### Task to carry out:
Go through the records below and copy out every line that contains the word "leaves".

### Dataset extract:
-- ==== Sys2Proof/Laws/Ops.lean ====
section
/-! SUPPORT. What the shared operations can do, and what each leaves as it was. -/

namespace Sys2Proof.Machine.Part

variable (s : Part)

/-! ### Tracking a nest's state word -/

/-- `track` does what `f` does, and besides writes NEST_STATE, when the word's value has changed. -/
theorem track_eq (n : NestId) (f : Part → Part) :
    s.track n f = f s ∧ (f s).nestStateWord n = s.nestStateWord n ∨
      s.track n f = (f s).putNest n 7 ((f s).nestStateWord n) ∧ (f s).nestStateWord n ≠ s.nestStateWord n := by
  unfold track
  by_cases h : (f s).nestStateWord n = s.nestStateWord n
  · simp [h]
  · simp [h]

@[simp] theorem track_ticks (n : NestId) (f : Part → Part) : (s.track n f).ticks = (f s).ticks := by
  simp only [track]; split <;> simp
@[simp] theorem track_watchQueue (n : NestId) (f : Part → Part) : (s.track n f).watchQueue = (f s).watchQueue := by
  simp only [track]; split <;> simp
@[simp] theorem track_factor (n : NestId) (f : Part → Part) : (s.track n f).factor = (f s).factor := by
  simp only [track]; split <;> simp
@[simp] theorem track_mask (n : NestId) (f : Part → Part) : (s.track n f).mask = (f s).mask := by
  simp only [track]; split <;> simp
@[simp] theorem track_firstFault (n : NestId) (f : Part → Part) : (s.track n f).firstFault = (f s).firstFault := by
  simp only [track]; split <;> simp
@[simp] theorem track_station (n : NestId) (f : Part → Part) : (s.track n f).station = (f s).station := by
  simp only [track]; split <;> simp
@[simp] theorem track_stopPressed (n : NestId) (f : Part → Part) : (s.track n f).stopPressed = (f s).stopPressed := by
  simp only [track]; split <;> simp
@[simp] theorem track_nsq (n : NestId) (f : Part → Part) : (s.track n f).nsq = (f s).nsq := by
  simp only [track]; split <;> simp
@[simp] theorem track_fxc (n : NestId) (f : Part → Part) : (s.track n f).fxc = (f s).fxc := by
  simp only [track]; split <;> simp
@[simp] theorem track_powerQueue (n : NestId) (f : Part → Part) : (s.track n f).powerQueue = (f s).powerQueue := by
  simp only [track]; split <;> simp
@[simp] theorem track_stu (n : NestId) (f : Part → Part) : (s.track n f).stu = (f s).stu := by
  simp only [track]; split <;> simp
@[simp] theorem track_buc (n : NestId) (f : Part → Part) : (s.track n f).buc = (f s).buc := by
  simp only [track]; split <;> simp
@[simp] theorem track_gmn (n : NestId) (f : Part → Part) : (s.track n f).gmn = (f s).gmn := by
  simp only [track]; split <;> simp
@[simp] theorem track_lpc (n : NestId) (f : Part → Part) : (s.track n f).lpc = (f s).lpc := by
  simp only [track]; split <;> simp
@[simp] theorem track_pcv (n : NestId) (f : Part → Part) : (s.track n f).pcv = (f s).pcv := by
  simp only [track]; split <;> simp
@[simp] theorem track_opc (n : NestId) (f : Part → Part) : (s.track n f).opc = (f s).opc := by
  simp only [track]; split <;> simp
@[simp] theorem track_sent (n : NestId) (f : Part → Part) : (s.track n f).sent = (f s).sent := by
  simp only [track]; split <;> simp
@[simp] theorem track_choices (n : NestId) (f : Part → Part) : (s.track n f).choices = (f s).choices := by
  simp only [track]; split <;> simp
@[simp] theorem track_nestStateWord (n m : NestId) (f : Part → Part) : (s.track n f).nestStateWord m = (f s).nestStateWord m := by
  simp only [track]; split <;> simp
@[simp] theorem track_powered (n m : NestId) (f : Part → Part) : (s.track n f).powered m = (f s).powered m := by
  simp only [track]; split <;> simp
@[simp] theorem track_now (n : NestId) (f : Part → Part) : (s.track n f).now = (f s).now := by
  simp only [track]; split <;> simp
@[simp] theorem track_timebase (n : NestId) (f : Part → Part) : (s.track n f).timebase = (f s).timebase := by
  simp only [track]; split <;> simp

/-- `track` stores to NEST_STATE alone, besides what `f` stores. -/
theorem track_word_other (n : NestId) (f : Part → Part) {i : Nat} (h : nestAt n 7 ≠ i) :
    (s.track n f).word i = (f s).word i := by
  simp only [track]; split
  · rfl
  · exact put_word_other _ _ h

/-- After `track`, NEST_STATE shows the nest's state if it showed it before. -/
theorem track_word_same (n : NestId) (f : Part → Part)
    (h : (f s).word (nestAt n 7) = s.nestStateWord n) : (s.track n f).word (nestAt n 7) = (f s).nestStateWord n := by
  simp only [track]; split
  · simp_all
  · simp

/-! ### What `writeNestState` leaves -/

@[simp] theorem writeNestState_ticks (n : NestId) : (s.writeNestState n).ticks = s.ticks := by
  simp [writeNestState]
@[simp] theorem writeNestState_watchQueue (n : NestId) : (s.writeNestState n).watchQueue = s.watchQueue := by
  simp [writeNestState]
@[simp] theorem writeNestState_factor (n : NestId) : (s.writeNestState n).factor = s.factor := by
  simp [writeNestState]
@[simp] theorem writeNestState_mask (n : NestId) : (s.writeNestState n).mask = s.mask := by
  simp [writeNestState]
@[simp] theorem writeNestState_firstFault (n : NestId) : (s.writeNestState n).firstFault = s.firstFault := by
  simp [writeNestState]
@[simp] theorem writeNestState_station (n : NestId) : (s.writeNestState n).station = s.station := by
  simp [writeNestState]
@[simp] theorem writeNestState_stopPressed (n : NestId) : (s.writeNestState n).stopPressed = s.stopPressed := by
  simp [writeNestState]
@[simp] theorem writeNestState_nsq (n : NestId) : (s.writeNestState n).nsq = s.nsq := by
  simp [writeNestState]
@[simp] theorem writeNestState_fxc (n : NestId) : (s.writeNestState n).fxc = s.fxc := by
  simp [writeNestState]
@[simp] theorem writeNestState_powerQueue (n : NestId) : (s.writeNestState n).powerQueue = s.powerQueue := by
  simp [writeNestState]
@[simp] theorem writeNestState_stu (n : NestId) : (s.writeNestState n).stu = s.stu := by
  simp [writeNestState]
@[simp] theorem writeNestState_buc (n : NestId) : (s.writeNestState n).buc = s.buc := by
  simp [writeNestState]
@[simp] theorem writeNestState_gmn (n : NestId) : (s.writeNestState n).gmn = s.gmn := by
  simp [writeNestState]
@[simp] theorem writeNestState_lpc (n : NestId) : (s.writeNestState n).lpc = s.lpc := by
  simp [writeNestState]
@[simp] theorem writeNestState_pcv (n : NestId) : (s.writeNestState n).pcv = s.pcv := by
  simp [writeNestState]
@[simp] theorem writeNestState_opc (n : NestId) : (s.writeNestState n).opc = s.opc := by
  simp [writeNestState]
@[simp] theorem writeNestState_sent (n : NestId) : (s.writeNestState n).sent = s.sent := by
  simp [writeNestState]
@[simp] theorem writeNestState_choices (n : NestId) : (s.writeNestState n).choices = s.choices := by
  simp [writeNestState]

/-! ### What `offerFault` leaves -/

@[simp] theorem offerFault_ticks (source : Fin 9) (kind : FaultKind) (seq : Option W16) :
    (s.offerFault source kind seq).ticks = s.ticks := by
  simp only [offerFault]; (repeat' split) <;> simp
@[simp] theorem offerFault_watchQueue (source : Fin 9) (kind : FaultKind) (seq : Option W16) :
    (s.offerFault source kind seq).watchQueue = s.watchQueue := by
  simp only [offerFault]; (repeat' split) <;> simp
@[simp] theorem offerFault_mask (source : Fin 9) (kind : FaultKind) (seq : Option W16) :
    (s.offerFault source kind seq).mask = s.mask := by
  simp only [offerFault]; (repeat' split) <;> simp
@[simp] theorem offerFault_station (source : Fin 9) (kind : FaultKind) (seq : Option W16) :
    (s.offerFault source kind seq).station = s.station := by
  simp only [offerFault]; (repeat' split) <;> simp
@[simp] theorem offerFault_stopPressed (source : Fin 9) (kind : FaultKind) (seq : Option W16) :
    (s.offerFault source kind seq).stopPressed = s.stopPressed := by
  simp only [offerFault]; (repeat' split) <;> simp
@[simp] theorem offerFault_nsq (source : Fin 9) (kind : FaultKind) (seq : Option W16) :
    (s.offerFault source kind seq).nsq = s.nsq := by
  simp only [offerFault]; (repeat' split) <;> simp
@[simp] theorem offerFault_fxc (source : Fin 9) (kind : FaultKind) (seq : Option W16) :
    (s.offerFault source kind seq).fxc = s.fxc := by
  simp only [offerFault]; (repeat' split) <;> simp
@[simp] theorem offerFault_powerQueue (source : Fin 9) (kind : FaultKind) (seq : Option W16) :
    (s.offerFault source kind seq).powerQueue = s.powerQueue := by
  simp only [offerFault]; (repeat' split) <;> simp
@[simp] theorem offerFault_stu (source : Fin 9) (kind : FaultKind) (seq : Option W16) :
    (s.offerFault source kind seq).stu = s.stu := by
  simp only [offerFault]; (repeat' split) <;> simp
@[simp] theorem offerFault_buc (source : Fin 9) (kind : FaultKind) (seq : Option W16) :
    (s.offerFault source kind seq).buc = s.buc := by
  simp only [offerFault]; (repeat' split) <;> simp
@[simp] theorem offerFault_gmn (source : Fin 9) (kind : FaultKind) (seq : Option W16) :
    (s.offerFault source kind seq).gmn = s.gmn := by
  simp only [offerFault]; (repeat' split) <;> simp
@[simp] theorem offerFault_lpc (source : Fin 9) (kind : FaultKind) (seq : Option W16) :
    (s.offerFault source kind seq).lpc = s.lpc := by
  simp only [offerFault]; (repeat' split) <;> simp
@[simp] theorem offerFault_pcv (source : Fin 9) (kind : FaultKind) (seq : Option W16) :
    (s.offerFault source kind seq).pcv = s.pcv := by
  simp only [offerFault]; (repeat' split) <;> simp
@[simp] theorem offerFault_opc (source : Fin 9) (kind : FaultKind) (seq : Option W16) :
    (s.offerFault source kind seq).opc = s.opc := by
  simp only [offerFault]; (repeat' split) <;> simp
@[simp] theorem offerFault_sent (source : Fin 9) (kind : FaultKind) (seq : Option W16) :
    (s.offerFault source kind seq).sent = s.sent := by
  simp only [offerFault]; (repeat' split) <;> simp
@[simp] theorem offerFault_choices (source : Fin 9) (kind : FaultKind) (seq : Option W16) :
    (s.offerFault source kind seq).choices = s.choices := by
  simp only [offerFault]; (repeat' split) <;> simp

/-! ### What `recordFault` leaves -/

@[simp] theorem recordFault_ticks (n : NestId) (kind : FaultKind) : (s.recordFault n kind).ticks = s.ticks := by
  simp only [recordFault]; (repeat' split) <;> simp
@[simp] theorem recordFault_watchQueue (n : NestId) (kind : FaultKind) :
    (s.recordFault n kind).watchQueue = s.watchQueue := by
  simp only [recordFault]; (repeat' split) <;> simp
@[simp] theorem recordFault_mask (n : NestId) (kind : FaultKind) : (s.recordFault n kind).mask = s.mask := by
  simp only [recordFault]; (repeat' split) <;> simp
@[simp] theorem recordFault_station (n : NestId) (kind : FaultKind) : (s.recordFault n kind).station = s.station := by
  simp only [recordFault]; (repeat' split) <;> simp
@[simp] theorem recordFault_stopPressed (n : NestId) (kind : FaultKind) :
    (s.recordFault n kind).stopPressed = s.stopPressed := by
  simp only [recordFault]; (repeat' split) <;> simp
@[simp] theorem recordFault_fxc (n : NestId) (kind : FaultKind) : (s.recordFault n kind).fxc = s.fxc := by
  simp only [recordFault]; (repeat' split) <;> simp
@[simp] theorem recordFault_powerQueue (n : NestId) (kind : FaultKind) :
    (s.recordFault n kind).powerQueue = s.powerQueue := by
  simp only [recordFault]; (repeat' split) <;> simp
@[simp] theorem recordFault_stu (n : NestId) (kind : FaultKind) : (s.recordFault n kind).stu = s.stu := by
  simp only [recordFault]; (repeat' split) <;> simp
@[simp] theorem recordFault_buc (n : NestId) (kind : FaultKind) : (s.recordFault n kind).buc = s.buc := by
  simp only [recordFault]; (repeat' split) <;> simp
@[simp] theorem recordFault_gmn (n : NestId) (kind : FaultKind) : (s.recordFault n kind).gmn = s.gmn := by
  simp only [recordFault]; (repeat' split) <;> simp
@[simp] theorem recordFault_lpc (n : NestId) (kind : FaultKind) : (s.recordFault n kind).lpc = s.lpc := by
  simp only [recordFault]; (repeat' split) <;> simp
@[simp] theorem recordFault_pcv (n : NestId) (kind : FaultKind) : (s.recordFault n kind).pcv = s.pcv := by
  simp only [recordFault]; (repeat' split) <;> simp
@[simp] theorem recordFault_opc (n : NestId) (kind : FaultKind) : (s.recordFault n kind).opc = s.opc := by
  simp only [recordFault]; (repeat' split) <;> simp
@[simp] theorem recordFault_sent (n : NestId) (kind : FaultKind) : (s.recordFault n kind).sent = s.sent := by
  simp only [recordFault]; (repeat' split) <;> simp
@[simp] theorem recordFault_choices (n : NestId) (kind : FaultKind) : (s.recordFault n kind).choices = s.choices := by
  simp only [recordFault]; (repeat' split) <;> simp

### Response for this exercise:
/-! SUPPORT. What the shared operations can do, and what each leaves as it was. -/
/-! ### What `writeNestState` leaves -/
/-! ### What `offerFault` leaves -/
/-! ### What `recordFault` leaves -/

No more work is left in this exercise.